#### YOUR ASSIGNMENT:
Your job is to copy the lines from the material that include "EventKind".

#### INFORMATION:
= = = =
-- ==== Sys2Proof/Machine/Flags.lean ====
section
/-! DEFINITION. The event summary and the interrupt (section 1.8). -/

namespace Sys2Proof.Machine

/-- The bit of an event kind in EVENTS and EVENT_MASK (section 12.2). -/
def EventKind.bit : EventKind → Word
  | .answer => 0x01
  | .carrier => 0x02
  | .profile => 0x04
  | .timing => 0x08
  | .tenant => 0x10
  | .verdict => 0x20
  | .pool => 0x40
  | .sheetFault => 0x80

/-- A kind is present in the event summary (R22). -/
def State.hasEvent (s : State) (k : EventKind) : Bool := s.shi.events &&& k.bit != 0

/-- The masked summary (R23): bits 8 to 31 of EVENT_MASK enable no kind (R191). -/
def maskedSummary (h : Shi) : Word := h.events &&& h.mask &&& 0xFF

/-- One interrupt is sent when the masked summary has gone from empty to non-empty, unless the host has disabled
interrupts or bus mastering (R23). -/
def State.interruptAfter (before : Word) (s : State) : State :=
  if before = 0 ∧ maskedSummary s.shi ≠ 0 ∧ s.world.interrupts ∧ s.world.busMaster then s.emit .interrupt else s

/-- A kind is added to the event summary (R22, R23). -/
def State.addEvent (k : EventKind) (s : State) : State :=
  (s.onShi fun h => { h with events := h.events ||| k.bit }).interruptAfter (maskedSummary s.shi)

/-- EVENT_MASK takes a value (R23). -/
def State.setMask (v : Word) (s : State) : State :=
  (s.onShi fun h => { h with mask := v }).interruptAfter (maskedSummary s.shi)

/-- The kinds an EVENTS read returned are cleared (R22). -/
def State.clearEvents : State → State := State.onShi fun h => { h with events := 0 }

end Sys2Proof.Machine
end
= = = =
#### SOLUTION BELOW:
def EventKind.bit : EventKind → Word
def State.hasEvent (s : State) (k : EventKind) : Bool := s.shi.events &&& k.bit != 0
def State.addEvent (k : EventKind) (s : State) : State :=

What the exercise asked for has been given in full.